-- ==== Sys2Proof/Machine/Types.lean ====
section
/-! DEFINITION. The types of the pieces of state of each block, as the chapters name them. -/

namespace Sys2Proof.Machine

open Sys2Proof

/-! ## Link ports (chapter 1) -/

/-- Port state (R2). -/
inductive PortState where
  | disabled
  | silent
  | advertise
  | train
  | up
  | mismatch
deriving DecidableEq, Repr

/-- A trial in progress: its rate and the time its window has been open, in ms (R9). -/
structure Trial where
  rate : Rate
  elapsed : Nat
deriving DecidableEq, Repr

/-- The West link port (R2, R13). `silence` is the energy-loss timer in ms; `target` is the rate the last TRIAL named. -/
structure Wlp where
  state : PortState
  partner : Option CapWord
  agreed : Option Rate
  energy : Bool
  silence : Option Nat
  target : Option Rate
  locked : Bool
  badFrames : Nat
  linkDown : Counter
  crcErrors : Counter
  truncated : Counter
deriving DecidableEq, Repr

/-- The East link port (R2). -/
structure Elp where
  state : PortState
  partner : Option CapWord
  agreed : Option Rate
  energy : Bool
  silence : Option Nat
  ceiling : Rate
  attempts : Nat
  trial : Option Trial
  linkDown : Counter
deriving DecidableEq, Repr

/-- The link-control symbols that a port sends once (R1, R9, R10, R15, R16, R18). -/
inductive LineSymbol where
  | cap (w : CapWord)
  | trial (r : Rate)
  | go
  | loss
  | retrain
deriving DecidableEq, Repr

/-! ## Ring forwarder (chapter 2) -/

/-- A ring frame without its CRC, which the ELP computes as the frame leaves (R199, R3). -/
structure Frame where
  kind : Byte
  dest : Byte
  origin : Byte
  hop : Byte
  payload : List Byte
deriving DecidableEq, Repr

/-- The verdict of the WLP on a received frame (R14). -/
inductive Verdict where
  | good
  | crcError
  | truncated
deriving DecidableEq, Repr

/-- A frame of the insertion queue; `resetResponse` marks the response of a RESET, which R179 waits for. -/
structure InsEntry where
  frame : Frame
  resetResponse : Bool
deriving DecidableEq, Repr

/-- The queue a frame on the line came from (R31, R32). -/
inductive SendSource where
  | passThrough
  | insertion
deriving DecidableEq, Repr

/-- The frame that the ELP is sending. -/
structure Sending where
  frame : Frame
  source : SendSource
deriving DecidableEq, Repr

/-- One entry of the presence table (2.6). -/
structure PresenceEntry where
  present : Bool
  role : Option Role
  sol : Option Nat
  priority : Option Byte
  time : Option Nat
  gaps : Counter
deriving DecidableEq, Repr

/-- A running timer with the limit it was started with, both in ms. -/
structure Timer where
  elapsed : Nat
  limit : Nat
deriving DecidableEq, Repr

/-- Ring state (R40). -/
inductive RingState where
  | isolated
  | open
  | closed
deriving DecidableEq, Repr

/-- The forwarding counters (R41). -/
structure RfCounters where
  stripped : Counter
  orphans : Counter
  unexpected : Counter
  loading : Counter
  stripOverflow : Counter
  stripDisplaced : Counter
  overflow : Counter
  noEgress : Counter
  insFull : Counter
  sent : Counter
  beaconsSkipped : Counter
  beaconRejects : Counter
deriving DecidableEq, Repr

/-- The ring forwarder (chapter 2). -/
structure Rf where
  passQ : List Frame
  insQ : List InsEntry
  sending : Option Sending
  share : Nat
  sol : Nat
  restart : Bool
  beaconTimer : Option Timer
  presence : Vector PresenceEntry 62
  closure : Option Timer
  ring : RingState
  c : RfCounters
deriving DecidableEq, Repr

/-! ## Stream receiver (chapter 3) -/

/-- State of a loaded stream entry (R44). -/
inductive StreamState where
  | blocked
  | waiting
  | live
  | stale
deriving DecidableEq, Repr

/-- The three buffers of an entry and their roles (R45); `spare` is kept rising. -/
structure Buffers where
  front : Nat
  ready : Option Nat
  assembling : Option Nat
  spare : List Nat
deriving DecidableEq, Repr

/-- The assembly record: the frame number and the received-strip set, kept rising; the received-strip count is its length. -/
structure Assembly where
  frame : Nat
  received : List Nat
deriving DecidableEq, Repr

/-- The stream counters of one entry (R62). -/
structure StreamCounters where
  completed : Counter
  abandoned : Counter
  superseded : Counter
  duplicates : Counter
  late : Counter
  mismatches : Counter
  noBuffer : Counter
  malformed : Counter
deriving DecidableEq, Repr

/-- What a write of a stream entry names (R47). -/
structure StreamContent where
  id : Nat
  slot : Fin 16
  width : Nat
  height : Nat
  stale : Nat
deriving DecidableEq, Repr

/-- A loaded entry of the stream table (R43). -/
structure StreamEntry where
  content : StreamContent
  state : StreamState
  buffers : Option Buffers
  front : Option Nat
  ready : Option Nat
  assembly : Option Assembly
  timer : Option Nat
  armed : Bool
  c : StreamCounters
deriving DecidableEq, Repr

/-- The stream receiver: the table, the free set (kept rising) and the written lines of the 80 buffers, keyed by
buffer × 2160 + line, keys rising (R43, R46). -/
structure Sr where
  entries : Vector (Option StreamEntry) 32
  free : List Nat
  lines : List (Nat × List Colour)
deriving DecidableEq, Repr

/-! ## Compositor (chapter 4) -/

/-- Desk frame rate (R64). -/
inductive FrameRate where
  | hz50
  | hz60
deriving DecidableEq, Repr

/-- The desk raster: running or not, the rate of the period under way, and the place in it in thirds of a ms (R64, R65). -/
structure Raster where
  running : Bool
  rate : FrameRate
  phase : Nat
deriving DecidableEq, Repr

/-- A head record (R66). -/
structure HeadRecord where
  enabled : Bool
  width : Nat
  height : Nat
  ox : Nat
  oy : Nat
  background : Colour
deriving DecidableEq, Repr

/-- A window record (R69). -/
structure Window where
  id : Nat
  stream : Option Nat
  sx : Nat
  sy : Nat
  d : Nat
  x : Nat
  y : Nat
  w : Nat
  h : Nat
  fill : Colour
  input : Bool
  border : Bool
deriving DecidableEq, Repr

/-- Levels of control (R140). -/
inductive Level where
  | view
  | shared
  | exclusive
deriving DecidableEq, Repr

/-- What the compositor reads of one loaded stream entry for a picture (R60, R78). -/
structure StreamView where
  content : StreamContent
  state : StreamState
  frontPresent : Bool
  frontBuffer : Option Nat
deriving DecidableEq, Repr

/-- The inputs a picture is drawn from (R78). `shown` is false in STANDBY (R81). -/
structure Picture where
  shown : Bool
  heads : Vector HeadRecord 4
  lists : Vector (List Window) 4
  streams : Vector (Option StreamView) 32
  palette : Vector (Option Colour) 6
  focusWindow : Option (Fin 4 × Nat)
  held : Vector (Option Level) 16
deriving DecidableEq, Repr

/-- Border classes, in palette order (R83). -/
inductive BorderClass where
  | stale
  | focusExclusive
  | focus
  | exclusive
  | viewOnly
  | plain
deriving DecidableEq, Repr

/-- The compositor (chapter 4). -/
structure Cp where
  raster : Raster
  heads : Vector HeadRecord 4
  palette : Vector (Option Colour) 6
  active : Vector (List Window) 4
  staged : Vector (List Window) 4
  pending : Vector Bool 4
  presets : Vector (List Window) 32
  current : Option (Fin 8)
  picture : Option Picture
deriving DecidableEq, Repr

/-! ## Focus unit (chapter 5) -/

/-- Focus slot and focus window, present together (R93). -/
structure Focus where
  slot : Fin 16
  head : Fin 4
  win : Nat
deriving DecidableEq, Repr

/-- A point of a stream (R95). -/
structure StreamPoint where
  stream : Nat
  x : Nat
  y : Nat
deriving DecidableEq, Repr

/-- The focus unit (R88, R93, R98). -/
structure Fu where
  x : Nat
  y : Nat
  focus : Option Focus
  last : Option (Fin 16)
  lock : Bool
  reported : Option StreamPoint
  accum : Nat
deriving DecidableEq, Repr

/-! ## Input unit (chapter 6) -/

/-- Hot-key actions (R114). -/
inductive HotAction where
  | selectPreset
  | requestShared
  | requestExclusive
  | release
  | focusLock
  | nextWindow
  | standby
deriving DecidableEq, Repr

/-- A loaded hot-key entry (R114); bit n of `mods` stands for code 224 + n. -/
structure HotKey where
  mods : Byte
  usage : Byte
  action : HotAction
  arg : Byte
deriving DecidableEq, Repr

/-- An input record (R126); bit n of a button set stands for button n + 1. -/
inductive InputRecord where
  | key (usage : Byte) (up : Bool)
  | position (p : StreamPoint) (buttons : BitVec 5)
  | wheel (v h : Byte)
  | resync
deriving DecidableEq, Repr

/-- The input counters (R134). -/
structure IuCounters where
  rejected : Counter
  duplicates : Counter
  hotKeys : Counter
  hotNoTarget : Counter
  consumedFull : Counter
  keysNoFocus : Counter
  keysMapFull : Counter
  unownedUps : Counter
  buttonsNoFocus : Counter
  wheelNoFocus : Counter
  overflows : Counter
  overflowDiscards : Counter
  slotDiscards : Counter
  framesBuilt : Counter
deriving DecidableEq, Repr

/-- The input unit (chapter 6). -/
structure Iu where
  mods : Byte
  buttons : BitVec 5
  hotkeys : Vector (Option HotKey) 16
  consumed : List Byte
  keys : List (Byte × Fin 16)
  owners : Vector (Option (Fin 16)) 5
  queues : Vector (List InputRecord) 16
  seqs : Vector Nat 16
  rr : Fin 16
  held : Option Frame
  c : IuCounters
deriving DecidableEq, Repr

/-! ## Claim unit (chapter 7) -/

/-- Last outcome of a claim record (R140). -/
inductive ClaimOutcome where
  | none
  | granted
  | denied
  | revoked
  | timedOut
  | released
deriving DecidableEq, Repr

/-- An outstanding request: its level, and its deadline as the ms remaining, absent until the REQUEST is appended (R140, R142). -/
structure Request where
  level : Level
  deadline : Option Nat
deriving DecidableEq, Repr

/-- What a write of a directory slot names (R136). -/
structure SlotContent where
  addr : Byte
  autoShare : Bool
  confine : Bool
deriving DecidableEq, Repr

/-- A loaded directory slot with its claim record (R136, R140). -/
structure Slot where
  content : SlotContent
  held : Level
  request : Option Request
  holder : Option Byte
  outcome : ClaimOutcome
deriving DecidableEq, Repr

/-- Kinds of outbox messages (R141). -/
inductive MsgKind where
  | request
  | release
deriving DecidableEq, Repr

/-- A message of the claim outbox (R141). -/
structure ClaimMsg where
  kind : MsgKind
  slot : Fin 16
  level : Level
  dest : Byte
deriving DecidableEq, Repr

/-- The offered message and the frame built from it (R142). -/
structure Offered where
  msg : ClaimMsg
  frame : Frame
deriving DecidableEq, Repr

/-- The claim counters (R154). -/
structure CuCounters where
  requestsSent : Counter
  releasesSent : Counter
  refused : Counter
  replaced : Counter
  grants : Counter
  unsolicited : Counter
  denies : Counter
  unmatchedDenies : Counter
  revokes : Counter
  timeouts : Counter
  absences : Counter
  rejected : Counter
deriving DecidableEq, Repr

/-- The claim unit (chapter 7). Entry a − 1 of `view` says whether address a is in the presence view. -/
structure Cu where
  slots : Vector (Option Slot) 16
  view : Vector Bool 62
  outbox : List ClaimMsg
  offered : Option Offered
  c : CuCounters
deriving DecidableEq, Repr

/-! ## Panel unit (chapter 8) -/

/-- Power state (R156). -/
inductive Power where
  | active
  | standby
deriving DecidableEq, Repr

/-- Desk record kinds that wake (R158, R167). -/
inductive WakeKind where
  | keyDown
  | buttonPress
  | motion
  | wheel
deriving DecidableEq, Repr

/-- The wake cause record (R167). -/
inductive WakeCause where
  | takeover
  | deskInput (k : WakeKind)
  | management
deriving DecidableEq, Repr

/-- Lamp behaviours (R163). -/
inductive Behaviour where
  | off
  | on
  | slow
  | fast
deriving DecidableEq, Repr

/-- The blink clock: phase 0..7 and the ms within it (R166). -/
structure Blink where
  phase : Nat
  elapsed : Nat
deriving DecidableEq, Repr

/-- The panel counters (R168). -/
structure PuCounters where
  presses : Counter
  noTarget : Counter
  standbys : Counter
  wakes : Counter
deriving DecidableEq, Repr

/-- The panel unit (chapter 8). -/
structure Pu where
  power : Power
  idle : Option Nat
  filter : Option ButtonLevel
  run : Nat
  lamps : Vector (Vector Behaviour 4) 5
  blink : Option Blink
  wake : Option WakeCause
  c : PuCounters
deriving DecidableEq, Repr

/-! ## Management unit (chapter 9) -/

/-- Event kinds, in code order (R182, R200). -/
inductive EventKind where
  | ringState
  | linkDown
  | linkDownshift
  | linkMismatch
  | streamStale
  | streamLive
  | geometryMismatch
  | claimChange
  | claimTimeout
  | sourceAbsent
  | queueOverflow
  | poolExhausted
  | loadFault
  | saveDone
  | saveFault
  | wake
deriving DecidableEq, Repr

/-- Protection levels (R180). -/
inductive ProtLevel where
  | open
  | writeLocked
  | readWriteLocked
deriving DecidableEq, Repr

/-- The request in work; `resetQueued` holds once a RESET's response has been appended (R170, R179). -/
structure Work where
  origin : Byte
  tag : BitVec 16
  resetQueued : Bool
deriving DecidableEq, Repr

/-- A response or a notice kept on offer (R170). -/
structure MuOffer where
  entry : InsEntry
  isNotice : Bool
deriving DecidableEq, Repr

/-- The management counters (R187). -/
structure MuCounters where
  taken : Counter
  overruns : Counter
  malformed : Counter
  protectedRefusals : Counter
  responses : Counter
  notices : Counter
deriving DecidableEq, Repr

/-- The management unit (chapter 9). -/
structure Mu where
  work : Option Work
  offer : Option MuOffer
  waiting : Option InsEntry
  resetDue : Bool
  configLevel : ProtLevel
  layoutLevel : ProtLevel
  events : EventSet
  mask : EventSet
  due : Bool
  interval : Option Nat
  c : MuCounters
deriving DecidableEq, Repr

/-- The reason of a refusal of the owning blocks (R171). -/
inductive Reason where
  | invalid
  | inUse
  | overlap
  | latchPending
  | saving
  | notAuthority
  | belowHeld
deriving DecidableEq, Repr

/-! ## Configuration loader and serial memory (chapter 10, R202) -/

/-- Loader state (R189). -/
inductive Loader where
  | loading
  | running
deriving DecidableEq, Repr

/-- Save state (R194). -/
inductive SaveState where
  | idle
  | writingLayout
  | writingDesk
deriving DecidableEq, Repr

/-- Validity flags (R190). -/
inductive Validity where
  | notRead
  | valid
  | invalid
deriving DecidableEq, Repr

/-- The snapshot of a save: the content of both areas as it will be written (R194, R202). -/
structure Snapshot where
  desk : List Byte
  layout : List Byte
deriving DecidableEq, Repr

/-- The configuration loader (chapter 10). `cold` says that LOADING follows power-on (R5). -/
structure Cl where
  loadSel : Bool
  ownAddress : BitVec 6
  loader : Loader
  cold : Bool
  save : SaveState
  snapshot : Option Snapshot
  deskFlag : Validity
  layoutFlag : Validity
  seed : Seed
deriving DecidableEq, Repr

/-- The DESK settings that are not head records or palette entries (R173), as stored. -/
structure Desk where
  rate : FrameRate
  guard : Nat
  standby : Nat
  downshift : Nat
  energyReset : Nat
  beaconPeriod : Nat
  absence : Nat
  priority : Byte
  claimTimeout : Nat
  noticeInterval : Nat
  noticeTarget : Byte
  authority : Byte
  seed : Seed
deriving DecidableEq, Repr

/-- The serial memory (R202): its cells, and which regions a cut or faulted save left part-written (R195, R196). -/
structure Serial where
  cells : List (Nat × Byte)
  headerBad : Bool
  deskBad : Bool
  layoutBad : Bool
deriving DecidableEq, Repr

end Sys2Proof.Machine
end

(Requirement): Copy out exactly the lines running from the line with "save : SaveState" to the end of the records, inclusive.

(Output below):
  save : SaveState
  snapshot : Option Snapshot
  deskFlag : Validity
  layoutFlag : Validity
  seed : Seed
deriving DecidableEq, Repr

/-- The DESK settings that are not head records or palette entries (R173), as stored. -/
structure Desk where
  rate : FrameRate
  guard : Nat
  standby : Nat
  downshift : Nat
  energyReset : Nat
  beaconPeriod : Nat
  absence : Nat
  priority : Byte
  claimTimeout : Nat
  noticeInterval : Nat
  noticeTarget : Byte
  authority : Byte
  seed : Seed
deriving DecidableEq, Repr

/-- The serial memory (R202): its cells, and which regions a cut or faulted save left part-written (R195, R196). -/
structure Serial where
  cells : List (Nat × Byte)
  headerBad : Bool
  deskBad : Bool
  layoutBad : Bool
deriving DecidableEq, Repr

end Sys2Proof.Machine
end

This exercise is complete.